Zuckerberg contributed directly to the effort to integrate Meta AI into the search functions of Facebook, Instagram and WhatsApp, making a number of key design decisions. It was a familiar pattern for the chief executive, who has been known to take a hands-on approach on certain projects. When he does, some employees refer to his attention as “the Eye of Sauron," a reference to an all-seeing eye in the J.R.R. Tolkien classic “The Lord of the Rings."

If OpenAI is building ChatGPT for the early adopters of the world, Meta is building its Meta AI for the average Joe.

“We definitely think we have the scale and reach to allow people the ability to access these AIs, and this will be their first interaction with what an AI can do," Meta’s Al-Dahle said.

Some competitors and government officials are concerned that by making some of the most advanced AI tools freely available, Meta could help adversaries and hackers. At a summit last fall in the U.K., some officials raised the idea of putting limits on open-source AI models.

Meta says it has been engaged in discussions with officials in the U.S. and elsewhere on AI safety, as well as on national security. The company includes limits on how its Llama models can be used with its open-source license and has added technical guardrails that limit how the model will respond to certain queries.

The company launched Meta AI last fall, but the chatbot was tucked away within its apps. To access it, users had to start a new conversation with the chatbot. By putting Meta AI into the apps’ search functions, Meta is creating more opportunities for its users to interact with its chatbot. And as with past launches of new features, some users hated it.

“Dear @Meta no one asked for the Ask Meta AI feature on FB," one user posted on X, formerly known as Twitter. “I genuinely just want to search Facebook. I don’t need your help."

Internally, this user vitriol was expected, the people said, but the bet is that Meta’s search features could stand to be improved and that eventually users will get over it, especially as Meta AI gets better.

Meta has to convince users to see it as a destination for search. In the past, Meta’s search functions have been used to search for specific content inside those apps rather than broad, text-based results that users would typically type into a search engine.

“Building a really amazing product experience, it is always really hard to do, and it requires lots of iteration, creativity and a lot of learning from users and feedback on how to make it better and better," Al-Dahle said. “But that’s what Meta is about."

One advantage of releasing its Llama models free is that Meta can watch a whole community of open-source developers refining the tool—and then integrate those improvements. Another is that it is a recruitment tool for top AI researchers, many of whom come from academia and prize the ability to keep publishing their work.

Within days of the launch of Llama 3 in April, the open-source community improved the model so that it could take in 20 times as many tokens at a time than when it launched. A token is a unit of text, like a word or a punctuation mark.

If Meta succeeds, it would be able to define its own destiny in a way it was never able to do in the mobile-phone revolution.

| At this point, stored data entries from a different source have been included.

/-- The checks of the signature block (R582): the failing code if any, and whether all three passed. -/
def State.signCheck (s : State) (slot : Nat) : Option Nat × Bool :=
  let total := s.slotNum slot 0x0C 4
  let digest := sha256 (s.slotBytes slot 0 total)
  let blk := fun o => s.slotBytes slot (total + o) 32
  let dig := blk 0xA0 == digest
  let key := s.keyGood (blk 0x20 ++ blk 0x40)
  let sig := ecdsaVerify digest (ofBytesBE (blk 0x20)) (ofBytesBE (blk 0x40)) (ofBytesBE (blk 0x60)) (ofBytesBE (blk 0x80))
  let secure := bit (s.fuse 0) 0
  if !dig then (some 5, false)
  else if secure ∧ !key then (some 6, false)
  else if secure ∧ !sig then (some 7, false)
  else (none, key && sig)

/-- Where a section goes in pass 1 (R578, R585). -/
def sectionTarget (x : Section) : Option Nat :=
  match x.type with
  | 2 => some (0x1000_0000 + 0x10_0000 * x.arg + x.dest)
  | 3 => some (0x0400_0000 + x.dest)
  | 4 => some (0x0500_0000 + x.dest)
  | 5 => some (0x0800_0000 + x.dest)
  | _ => none

/-- X and Y slots of a Gouge window hold their word in three bytes (R413). -/
def gougeTop (a : Nat) : Bool := decide (0x1000_0000 ≤ a) && decide (0x2_0000 ≤ a % 0x10_0000) && a % 4 == 3

def writeSection (m : Memory) (a : Nat) : List Nat → Memory
  | [] => m
  | b :: bs => writeSection (if gougeTop a then m else m.write a (BitVec.ofNat 8 b)) (a + 1) bs

/-- Two sections of pass 1 have a byte of a target in common (R579). -/
def sectionsOverlap : List Section → Bool
  | [] => false
  | x :: r => r.any (fun y => match sectionTarget x, sectionTarget y with
      | some a, some b => decide (0 < min x.length y.length) && decide (a < b + y.length) && decide (b < a + x.length)
      | _, _ => false) || sectionsOverlap r

/-- Pass 1 places the sections: directly, or in table order in the staging area (R585). -/
def State.placeSections (s : State) (slot : Nat) : State :=
  let r := (s.sections slot).foldl (fun (acc : State × Nat) x =>
    let bytes := s.slotBytes slot x.offset x.length
    match sectionTarget x with
    | some a => ({ acc.1 with mem := writeSection acc.1.mem a bytes }, acc.2)
    | none => if stagedType x.type
        then ({ acc.1 with mem := acc.1.mem.writeBytes acc.2 bytes }, acc.2 + x.length) else acc) (s, 0x0818_0000)
  r.1

/-- The staging area is zero-filled (R586). -/
def State.clearStaging (s : State) : State :=
  { s with mem := s.mem.filter (fun c => !(decide (0x0818_0000 ≤ c.1) && decide (c.1 < 0x0820_0000))) }

/-- The records of a REGS section (R580). -/
def regsRecords : Nat → List Nat → List (Nat × Nat × Nat)
  | 0, _ => []
  | k + 1, b => (ofBytesLE (b.take 4), ofBytesLE ((b.drop 4).take 4), ofBytesLE ((b.drop 8).take 4)) ::
      regsRecords k (b.drop 12)

def State.regsOf (s : State) (slot : Nat) : List (Nat × Nat × Nat) :=
  ((s.sections slot).filter (fun x => x.type == 1)).flatMap (fun x =>
    regsRecords (x.length / 12) (s.slotBytes slot x.offset x.length))

def State.sectionBytes (s : State) (slot type : Nat) : Option (List Nat) :=
  match (s.sections slot).find? (fun x => x.type == type && x.length != 0) with
  | some x => some (s.slotBytes slot x.offset x.length)
  | none => none

/-- NETCFG in force (R581). -/
def State.applyNetcfg (s : State) (b : List Nat) : State :=
  if ofBytesLE (b.take 2) ≠ 1 then s else
  (s.wset F.HW_MAC (ofBytesBE ((b.drop 8).take 6))).modZen (fun z => { z with netcfg := b })

/-! ### Slot choice (R583) -/

/-- The load begins: the preferred slot, and BOOT_NEXT's trial (R583). -/
def State.bootStart (s : State) (kind : Nat) : State :=
  let slot := s.fget F.PWR_BOOT_NEXT_SLOT
  let byGen := if s.headerGood 1 ∧ (!s.headerGood 0 ∨ s.slotNum 0 0x10 4 < s.slotNum 1 0x10 4) then 1 else 0
  let once := s.flag F.PWR_BOOT_NEXT_ONCE
  let pref := if once ∨ s.flag F.PWR_BOOT_NEXT_VALID then slot else byGen
  let s1 := if once then (s.fset F.PWR_BOOT_NEXT_SLOT (1 - slot)).setFlag F.PWR_BOOT_NEXT_ONCE false else s
  let forbid := bit (s.fuse 0) 2 && pref == 0
  let s2 := if forbid then s1.fset F.PWR_BOOT_STATUS_ERRB 10 else s1
  let l : Load := ⟨kind, pref, pref, if forbid then none else some (1 - pref), s.phys, false, 0, 0, false, [], none⟩
  s2.modBoot (fun b => { b with load := some l })

/-- An attempt fails (R587, R588). -/
def State.bootFail (s : State) (l : Load) (code : Nat) : State :=
  let s1 := s.fset (if l.slot = 0 then F.PWR_BOOT_STATUS_ERRA else F.PWR_BOOT_STATUS_ERRB) code
  match l.next with
  | some n => s1.modBoot (fun b => { b with load := some { l with slot := n, next := none } })
  | none => s1.modBoot (fun b => { b with load := none, failed := true, wdt := none })

/-- LOADED (R586). -/
def State.bootDone (s : State) (l : Load) : State :=
  let s1 := ((s.clearStaging.setFlag F.PWR_BOOT_STATUS_LOADED true).setFlag F.PWR_BOOT_STATUS_FELLBACK
    (l.slot != l.preferred)).setFlag F.PWR_BOOT_STATUS_SIGNED l.signed
  let s2 := ((s1.fset F.PWR_BOOT_STATUS_SLOT l.slot).fset F.PWR_IMG_VERSION l.version).fset F.PWR_IMG_GEN l.gen
  (s2.fset F.PWR_BOOT_TIME ((s.phys - l.release) / 1000)).modBoot (fun b => { b with load := none })

/-- Pass 1 of an attempt ends: `read` is none where the flash was read, else NOFLASH or READ (R574, R585 to R587). Pass 2
applies NETCFG and SAFE here; the REGS records follow. -/
def State.bootPass (s : State) (read : Option Nat) : State :=
  match s.boot.load with
  | none => s
  | some l =>
    if l.pass2 then s else
    match read with
    | some c => s.bootFail l c
    | none =>
      match s.formatError l.slot with
      | some c => s.bootFail l c
      | none =>
        let k := s.signCheck l.slot
        match k.1 with
        | some c => s.bootFail l c
        | none =>
          let s1 := s.placeSections l.slot
          let s2 := match s1.sectionBytes l.slot 7 with
            | some b => s1.applyNetcfg b
            | none => s1
          let s3 := match s2.sectionBytes l.slot 6 with
            | some b => s2.thrOffer b
            | none => s2
          let l1 : Load := ⟨l.kind, l.slot, l.preferred, l.next, l.release, true, s.slotNum l.slot 6 2,
            s.slotNum l.slot 0x10 4, k.2, s.regsOf l.slot, none⟩
          s3.modBoot (fun b => { b with load := some l1 })

/-! ### Resets (R12, R590 to R593) -/

/-- A class keeps its fields through a reset kind (R12): 0 POR, 1 RESET_N, 2 watchdog, 3 soft, 4 warm, 5 Sleep wake. -/
def Class.keeps (c : Class) (kind : Nat) : Bool :=
  match c with
  | .p => false
  | .w => kind == 4
  | .s => kind == 4 || kind == 5
  | .a => kind != 0

/-- The word of a register after a reset: fields kept, the others at their reset values. -/
def regAfter (a : Nat) (w : Word) (kind : Nat) : Word :=
  match regAt a with
  | none => resetWord a
  | some r =>
    let kept := r.mask (fun f => f.cls.keeps kind)
    BitVec.ofNat 32 ((w.toNat &&& kept) ||| ((resetWord a).toNat &&& (0xFFFF_FFFF - kept)))

def regsAfter (kind : Nat) : RegFile → RegFile
  | [] => []
  | (a, w) :: r =>
    let v := regAfter a w kind
    if v = resetWord a then regsAfter kind r else (a, v) :: regsAfter kind r

/-- R10's snapshots and R11's held writes that survive: those of values a class keeps. -/
def pendingAfter (kind : Nat) (l : RegFile) : RegFile :=
  l.filter (fun x => match regAt x.1 with
    | some r => r.fields.all (fun f => f.cls.keeps kind)
    | none => false)

/-- Memory that survives (R593): the Attic, and Cellar memory through a warm reload. -/
def memAfter (kind : Nat) (m : Memory) : Memory :=
  m.filter (fun c => (decide (0x00C0_0000 ≤ c.1) && decide (c.1 < 0x00C4_0000)) ||
    (kind == 4 && decide (0x0600_0000 ≤ c.1) && decide (c.1 < 0x0640_0000)))

/-- Rank of a reset kind (R591). -/
def resetRank (kind : Nat) : Nat :=
  match kind with
  | 0 => 5
  | 1 => 4
  | 2 => 3
  | 3 => 2
  | 5 => 1
  | _ => 0

/-- Every block, register and memory after a reset of a kind (R592, R593). -/
def State.clear (s : State) (kind : Nat) : State :=
  let warm := kind == 4
  { State.reset with
    pending := s.pending, phys := s.phys, freeCtr := s.freeCtr, rdata := s.rdata
    lclk := if warm then s.lclk else 0
    run := if warm then s.run else 0
    steps := if warm then s.steps else []
    regs := regsAfter kind s.regs, snaps := pendingAfter kind s.snaps, held := pendingAfter kind s.held
    mem := memAfter kind s.mem
    badPar := if warm then s.badPar.filter (fun a => decide (0x0600_0000 ≤ a) && decide (a < 0x0640_0000)) else []
    thr := if kind = 0 then {} else s.thr
    fuses := if kind = 0 then { s.fuses with shown := s.fuses.burnt } else s.fuses
    flash := s.flash
    chuck := if warm then s.chuck.map (fun c => { c with ext := none }) else State.reset.chuck
    fld := if warm then s.fld.map (fun f => { ({} : Field) with mu := f.mu }) else State.reset.fld
    attic := { urgent := if kind = 0 then [] else s.attic.urgent }
    servo := if warm then { f := s.servo.f, holdFrom := some (s.servo.holdFrom.getD s.phys) } else {}
    can := s.can.map (fun c => { ({} : Can) with werr := if Class.s.keeps kind then c.werr else 0 })
    zen := { opened := s.zen.opened }
    boot := { refsel := s.boot.refsel } }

On mobile, Meta is beholden to two companies—Apple and Alphabet’s Google—that control the mobile-phone operating systems.

“It seems to be driven by a desire to commoditize the market," said Bryan Offutt, a partner at Index Ventures, who invests in enterprise tech. “They don’t want a world where the entire tech community is building the foundations of the next 20 years of applications on OpenAI and Microsoft."